━━━ RECORDS SHOWN
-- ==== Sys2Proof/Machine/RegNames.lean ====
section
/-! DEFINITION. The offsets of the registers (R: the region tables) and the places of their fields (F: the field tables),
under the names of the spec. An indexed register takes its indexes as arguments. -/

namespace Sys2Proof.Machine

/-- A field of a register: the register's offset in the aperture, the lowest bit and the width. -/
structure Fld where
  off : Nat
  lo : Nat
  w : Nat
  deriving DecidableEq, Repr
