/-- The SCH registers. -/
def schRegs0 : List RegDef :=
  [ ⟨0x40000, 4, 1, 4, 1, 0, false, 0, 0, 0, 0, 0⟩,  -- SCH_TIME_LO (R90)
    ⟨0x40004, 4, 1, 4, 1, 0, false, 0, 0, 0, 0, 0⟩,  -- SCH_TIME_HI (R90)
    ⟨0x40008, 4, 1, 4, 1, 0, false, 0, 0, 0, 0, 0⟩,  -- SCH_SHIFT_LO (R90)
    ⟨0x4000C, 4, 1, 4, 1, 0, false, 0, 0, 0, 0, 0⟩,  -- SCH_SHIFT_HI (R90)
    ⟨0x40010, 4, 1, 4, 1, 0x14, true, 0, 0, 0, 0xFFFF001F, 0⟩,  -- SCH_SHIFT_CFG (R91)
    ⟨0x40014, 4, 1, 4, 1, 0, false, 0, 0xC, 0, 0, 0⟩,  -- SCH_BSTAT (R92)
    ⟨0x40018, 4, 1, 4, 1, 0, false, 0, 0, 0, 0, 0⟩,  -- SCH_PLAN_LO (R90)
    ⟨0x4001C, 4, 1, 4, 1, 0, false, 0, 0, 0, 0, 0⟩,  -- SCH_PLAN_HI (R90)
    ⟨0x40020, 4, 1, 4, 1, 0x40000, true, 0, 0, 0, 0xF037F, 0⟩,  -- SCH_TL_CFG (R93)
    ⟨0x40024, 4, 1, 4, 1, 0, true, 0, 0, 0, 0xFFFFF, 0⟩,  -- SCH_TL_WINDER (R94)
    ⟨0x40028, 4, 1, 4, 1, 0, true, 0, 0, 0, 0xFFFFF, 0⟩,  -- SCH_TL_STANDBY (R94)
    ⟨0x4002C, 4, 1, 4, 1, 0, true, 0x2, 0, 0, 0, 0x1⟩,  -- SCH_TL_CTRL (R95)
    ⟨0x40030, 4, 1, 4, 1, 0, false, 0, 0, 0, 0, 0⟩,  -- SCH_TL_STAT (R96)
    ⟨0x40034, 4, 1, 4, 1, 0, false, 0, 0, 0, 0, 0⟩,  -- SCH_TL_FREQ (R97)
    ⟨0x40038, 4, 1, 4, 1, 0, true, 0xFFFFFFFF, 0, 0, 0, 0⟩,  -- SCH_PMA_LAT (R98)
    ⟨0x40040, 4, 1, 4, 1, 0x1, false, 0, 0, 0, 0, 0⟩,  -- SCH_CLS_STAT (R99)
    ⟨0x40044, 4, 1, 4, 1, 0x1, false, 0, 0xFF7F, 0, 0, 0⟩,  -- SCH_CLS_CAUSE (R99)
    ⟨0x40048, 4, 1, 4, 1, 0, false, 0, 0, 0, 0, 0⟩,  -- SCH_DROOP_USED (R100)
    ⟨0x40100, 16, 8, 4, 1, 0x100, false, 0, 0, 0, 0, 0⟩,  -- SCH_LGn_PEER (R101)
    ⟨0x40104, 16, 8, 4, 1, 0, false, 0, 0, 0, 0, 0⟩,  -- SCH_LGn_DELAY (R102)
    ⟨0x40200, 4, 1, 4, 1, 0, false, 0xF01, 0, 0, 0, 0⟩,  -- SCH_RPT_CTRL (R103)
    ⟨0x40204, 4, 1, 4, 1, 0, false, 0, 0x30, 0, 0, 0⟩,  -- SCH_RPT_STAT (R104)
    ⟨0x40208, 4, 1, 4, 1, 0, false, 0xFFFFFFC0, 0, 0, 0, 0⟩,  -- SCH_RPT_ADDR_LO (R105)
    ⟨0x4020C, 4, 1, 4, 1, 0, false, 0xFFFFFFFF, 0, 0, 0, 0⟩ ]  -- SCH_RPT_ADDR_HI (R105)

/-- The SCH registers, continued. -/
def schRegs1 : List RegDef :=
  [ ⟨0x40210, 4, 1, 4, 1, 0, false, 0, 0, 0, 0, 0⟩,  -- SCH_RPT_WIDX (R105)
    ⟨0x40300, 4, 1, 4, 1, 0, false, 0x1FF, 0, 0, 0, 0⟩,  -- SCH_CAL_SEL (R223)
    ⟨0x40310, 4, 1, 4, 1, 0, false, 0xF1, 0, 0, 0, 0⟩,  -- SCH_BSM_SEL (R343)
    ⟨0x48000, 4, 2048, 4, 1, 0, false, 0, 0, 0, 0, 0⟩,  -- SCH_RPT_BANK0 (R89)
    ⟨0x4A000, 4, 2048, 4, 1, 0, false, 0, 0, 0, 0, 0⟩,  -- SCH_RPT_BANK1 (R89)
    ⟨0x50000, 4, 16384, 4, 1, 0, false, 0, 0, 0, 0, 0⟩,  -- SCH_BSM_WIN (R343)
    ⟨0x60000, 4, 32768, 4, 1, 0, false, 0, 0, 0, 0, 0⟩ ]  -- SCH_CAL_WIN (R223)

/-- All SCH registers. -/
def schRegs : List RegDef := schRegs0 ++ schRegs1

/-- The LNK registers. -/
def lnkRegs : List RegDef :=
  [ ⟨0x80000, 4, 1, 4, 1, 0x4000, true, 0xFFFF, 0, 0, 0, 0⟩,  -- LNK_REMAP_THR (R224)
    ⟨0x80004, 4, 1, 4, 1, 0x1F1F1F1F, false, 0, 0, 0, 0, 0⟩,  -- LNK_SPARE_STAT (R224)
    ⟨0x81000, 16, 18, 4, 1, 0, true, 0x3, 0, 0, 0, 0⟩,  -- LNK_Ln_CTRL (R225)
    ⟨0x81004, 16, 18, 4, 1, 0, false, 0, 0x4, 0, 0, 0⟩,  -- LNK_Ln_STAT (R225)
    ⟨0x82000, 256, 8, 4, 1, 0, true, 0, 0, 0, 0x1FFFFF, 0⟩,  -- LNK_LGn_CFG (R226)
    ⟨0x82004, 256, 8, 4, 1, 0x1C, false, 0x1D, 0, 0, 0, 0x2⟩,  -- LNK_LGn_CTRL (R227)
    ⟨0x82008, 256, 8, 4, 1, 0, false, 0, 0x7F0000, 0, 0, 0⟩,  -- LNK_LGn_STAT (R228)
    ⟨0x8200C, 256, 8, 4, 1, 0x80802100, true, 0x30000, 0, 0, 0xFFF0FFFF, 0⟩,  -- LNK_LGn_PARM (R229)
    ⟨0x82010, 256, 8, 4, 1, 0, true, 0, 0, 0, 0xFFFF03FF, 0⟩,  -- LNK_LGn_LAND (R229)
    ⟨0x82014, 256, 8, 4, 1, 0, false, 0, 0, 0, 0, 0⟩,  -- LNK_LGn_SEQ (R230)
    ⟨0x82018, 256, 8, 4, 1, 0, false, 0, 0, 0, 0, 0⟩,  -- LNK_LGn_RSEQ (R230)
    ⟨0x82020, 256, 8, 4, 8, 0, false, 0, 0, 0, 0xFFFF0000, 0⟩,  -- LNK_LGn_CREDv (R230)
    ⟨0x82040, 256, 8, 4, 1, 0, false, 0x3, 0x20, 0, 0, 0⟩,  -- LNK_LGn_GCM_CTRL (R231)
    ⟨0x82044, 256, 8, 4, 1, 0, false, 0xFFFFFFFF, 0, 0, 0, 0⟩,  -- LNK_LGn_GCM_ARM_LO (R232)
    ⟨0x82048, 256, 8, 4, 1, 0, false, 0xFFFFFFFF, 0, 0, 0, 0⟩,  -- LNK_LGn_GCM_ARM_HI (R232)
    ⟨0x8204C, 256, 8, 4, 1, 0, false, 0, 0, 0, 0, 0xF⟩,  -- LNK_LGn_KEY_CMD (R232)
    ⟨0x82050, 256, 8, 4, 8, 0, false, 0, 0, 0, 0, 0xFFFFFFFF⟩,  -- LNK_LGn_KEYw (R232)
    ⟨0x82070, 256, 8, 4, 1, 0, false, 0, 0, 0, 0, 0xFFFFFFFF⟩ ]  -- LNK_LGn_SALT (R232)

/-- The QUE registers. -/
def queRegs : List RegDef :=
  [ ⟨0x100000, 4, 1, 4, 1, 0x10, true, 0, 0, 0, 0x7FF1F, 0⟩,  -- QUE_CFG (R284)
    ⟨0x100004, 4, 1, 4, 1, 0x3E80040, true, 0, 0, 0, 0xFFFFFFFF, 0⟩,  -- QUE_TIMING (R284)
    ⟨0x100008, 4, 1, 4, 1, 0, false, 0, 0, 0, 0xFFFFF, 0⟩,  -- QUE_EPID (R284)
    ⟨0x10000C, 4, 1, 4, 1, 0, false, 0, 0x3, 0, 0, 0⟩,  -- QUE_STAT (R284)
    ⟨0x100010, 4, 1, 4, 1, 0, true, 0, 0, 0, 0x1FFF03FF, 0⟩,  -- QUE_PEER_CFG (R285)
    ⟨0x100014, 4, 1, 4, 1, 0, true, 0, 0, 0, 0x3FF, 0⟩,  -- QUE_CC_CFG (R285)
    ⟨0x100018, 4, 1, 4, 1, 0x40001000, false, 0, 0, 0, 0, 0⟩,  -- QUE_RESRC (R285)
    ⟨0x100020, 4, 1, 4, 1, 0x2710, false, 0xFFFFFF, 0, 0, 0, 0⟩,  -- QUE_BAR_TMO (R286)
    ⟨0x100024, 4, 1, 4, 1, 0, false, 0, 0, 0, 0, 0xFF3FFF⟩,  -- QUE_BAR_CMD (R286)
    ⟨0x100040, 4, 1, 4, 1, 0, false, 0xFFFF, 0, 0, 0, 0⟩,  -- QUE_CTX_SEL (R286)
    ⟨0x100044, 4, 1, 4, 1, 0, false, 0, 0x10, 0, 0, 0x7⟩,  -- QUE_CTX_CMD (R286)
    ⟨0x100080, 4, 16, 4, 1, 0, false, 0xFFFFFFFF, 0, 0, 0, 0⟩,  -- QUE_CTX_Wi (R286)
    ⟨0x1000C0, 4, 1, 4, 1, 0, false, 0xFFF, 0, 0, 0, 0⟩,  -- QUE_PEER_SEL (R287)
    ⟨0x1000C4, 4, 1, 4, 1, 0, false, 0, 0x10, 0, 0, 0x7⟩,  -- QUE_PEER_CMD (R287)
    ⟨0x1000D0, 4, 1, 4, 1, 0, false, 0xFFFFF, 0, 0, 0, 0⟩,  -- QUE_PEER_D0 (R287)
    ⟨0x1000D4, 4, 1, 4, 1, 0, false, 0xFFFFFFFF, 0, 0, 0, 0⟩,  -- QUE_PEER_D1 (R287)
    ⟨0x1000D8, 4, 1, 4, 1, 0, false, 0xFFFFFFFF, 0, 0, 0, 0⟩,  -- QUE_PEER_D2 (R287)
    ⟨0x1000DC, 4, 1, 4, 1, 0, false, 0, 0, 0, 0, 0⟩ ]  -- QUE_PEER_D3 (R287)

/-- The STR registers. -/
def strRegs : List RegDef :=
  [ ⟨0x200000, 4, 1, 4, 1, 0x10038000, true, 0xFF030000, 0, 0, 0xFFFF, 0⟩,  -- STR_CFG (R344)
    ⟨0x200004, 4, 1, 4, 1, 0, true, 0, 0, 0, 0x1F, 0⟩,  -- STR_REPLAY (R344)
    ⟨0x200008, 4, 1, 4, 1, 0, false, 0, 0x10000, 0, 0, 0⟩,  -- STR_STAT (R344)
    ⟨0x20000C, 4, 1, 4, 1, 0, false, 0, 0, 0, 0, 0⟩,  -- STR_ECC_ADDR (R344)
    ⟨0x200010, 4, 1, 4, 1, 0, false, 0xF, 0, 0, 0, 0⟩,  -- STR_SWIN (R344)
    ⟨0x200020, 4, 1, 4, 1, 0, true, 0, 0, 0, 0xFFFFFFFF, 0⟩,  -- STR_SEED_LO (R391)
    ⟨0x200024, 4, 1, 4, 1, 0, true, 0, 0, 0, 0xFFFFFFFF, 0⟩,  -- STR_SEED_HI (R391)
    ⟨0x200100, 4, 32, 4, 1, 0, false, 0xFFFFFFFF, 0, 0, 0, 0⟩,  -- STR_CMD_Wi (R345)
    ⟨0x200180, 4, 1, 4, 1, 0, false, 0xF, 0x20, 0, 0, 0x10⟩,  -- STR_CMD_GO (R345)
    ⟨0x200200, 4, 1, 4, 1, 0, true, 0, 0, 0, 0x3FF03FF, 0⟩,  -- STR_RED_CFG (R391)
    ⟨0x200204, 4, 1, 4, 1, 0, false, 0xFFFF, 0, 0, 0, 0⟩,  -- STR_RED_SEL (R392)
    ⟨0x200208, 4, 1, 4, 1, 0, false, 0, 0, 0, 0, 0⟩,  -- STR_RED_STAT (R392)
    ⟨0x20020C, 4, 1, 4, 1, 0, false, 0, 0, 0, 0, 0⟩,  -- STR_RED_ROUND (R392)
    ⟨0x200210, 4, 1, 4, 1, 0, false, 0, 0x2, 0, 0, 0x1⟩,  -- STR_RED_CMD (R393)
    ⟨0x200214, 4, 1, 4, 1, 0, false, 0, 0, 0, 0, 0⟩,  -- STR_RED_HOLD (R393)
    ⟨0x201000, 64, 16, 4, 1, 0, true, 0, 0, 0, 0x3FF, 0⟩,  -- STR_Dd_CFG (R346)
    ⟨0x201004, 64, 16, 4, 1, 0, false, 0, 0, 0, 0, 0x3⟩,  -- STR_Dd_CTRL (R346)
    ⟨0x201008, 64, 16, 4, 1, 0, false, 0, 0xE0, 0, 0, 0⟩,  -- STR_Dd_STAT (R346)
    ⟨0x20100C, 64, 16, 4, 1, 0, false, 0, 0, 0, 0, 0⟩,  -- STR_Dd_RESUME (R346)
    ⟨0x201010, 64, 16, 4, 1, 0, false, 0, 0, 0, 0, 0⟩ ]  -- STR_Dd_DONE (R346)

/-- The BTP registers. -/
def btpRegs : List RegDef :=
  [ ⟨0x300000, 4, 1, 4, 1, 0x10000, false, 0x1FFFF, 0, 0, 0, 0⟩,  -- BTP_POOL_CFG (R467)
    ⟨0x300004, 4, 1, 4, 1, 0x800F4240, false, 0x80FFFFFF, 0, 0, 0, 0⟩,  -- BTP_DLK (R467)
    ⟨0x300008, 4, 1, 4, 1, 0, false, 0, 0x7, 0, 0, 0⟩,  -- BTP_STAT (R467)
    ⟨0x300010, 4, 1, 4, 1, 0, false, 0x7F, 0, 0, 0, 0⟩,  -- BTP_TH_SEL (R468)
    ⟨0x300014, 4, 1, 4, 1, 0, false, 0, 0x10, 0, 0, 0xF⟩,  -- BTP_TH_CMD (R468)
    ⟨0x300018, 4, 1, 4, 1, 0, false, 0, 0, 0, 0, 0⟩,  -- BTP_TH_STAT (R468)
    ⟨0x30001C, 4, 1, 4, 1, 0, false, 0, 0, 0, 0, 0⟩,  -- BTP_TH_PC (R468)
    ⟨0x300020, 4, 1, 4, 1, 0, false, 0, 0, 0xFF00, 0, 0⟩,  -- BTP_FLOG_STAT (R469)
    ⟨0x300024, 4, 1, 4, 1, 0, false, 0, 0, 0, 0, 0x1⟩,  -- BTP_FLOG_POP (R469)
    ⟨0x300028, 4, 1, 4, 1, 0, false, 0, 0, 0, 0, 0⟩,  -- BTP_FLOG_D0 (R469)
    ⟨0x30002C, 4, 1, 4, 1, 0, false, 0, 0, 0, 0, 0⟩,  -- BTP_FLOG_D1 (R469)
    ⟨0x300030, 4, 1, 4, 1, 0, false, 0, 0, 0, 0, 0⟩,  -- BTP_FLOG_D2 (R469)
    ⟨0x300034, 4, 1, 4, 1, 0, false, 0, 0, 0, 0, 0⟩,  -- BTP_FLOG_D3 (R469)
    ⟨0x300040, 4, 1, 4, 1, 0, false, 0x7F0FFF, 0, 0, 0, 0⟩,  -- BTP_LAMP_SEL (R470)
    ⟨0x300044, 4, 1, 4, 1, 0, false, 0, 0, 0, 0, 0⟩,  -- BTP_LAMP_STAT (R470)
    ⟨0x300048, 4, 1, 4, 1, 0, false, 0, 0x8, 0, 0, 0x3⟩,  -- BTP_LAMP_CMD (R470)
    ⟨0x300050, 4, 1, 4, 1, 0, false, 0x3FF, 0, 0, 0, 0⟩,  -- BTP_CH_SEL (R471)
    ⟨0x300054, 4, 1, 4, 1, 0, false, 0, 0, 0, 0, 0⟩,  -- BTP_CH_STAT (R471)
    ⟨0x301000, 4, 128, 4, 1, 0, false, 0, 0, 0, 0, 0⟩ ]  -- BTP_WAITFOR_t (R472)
━━━━━━
EXERCISE REQUIREMENTS:
Within the listing above, say how many lines contain the string "registers". Reply with the number only.

ANSWER BOX:
8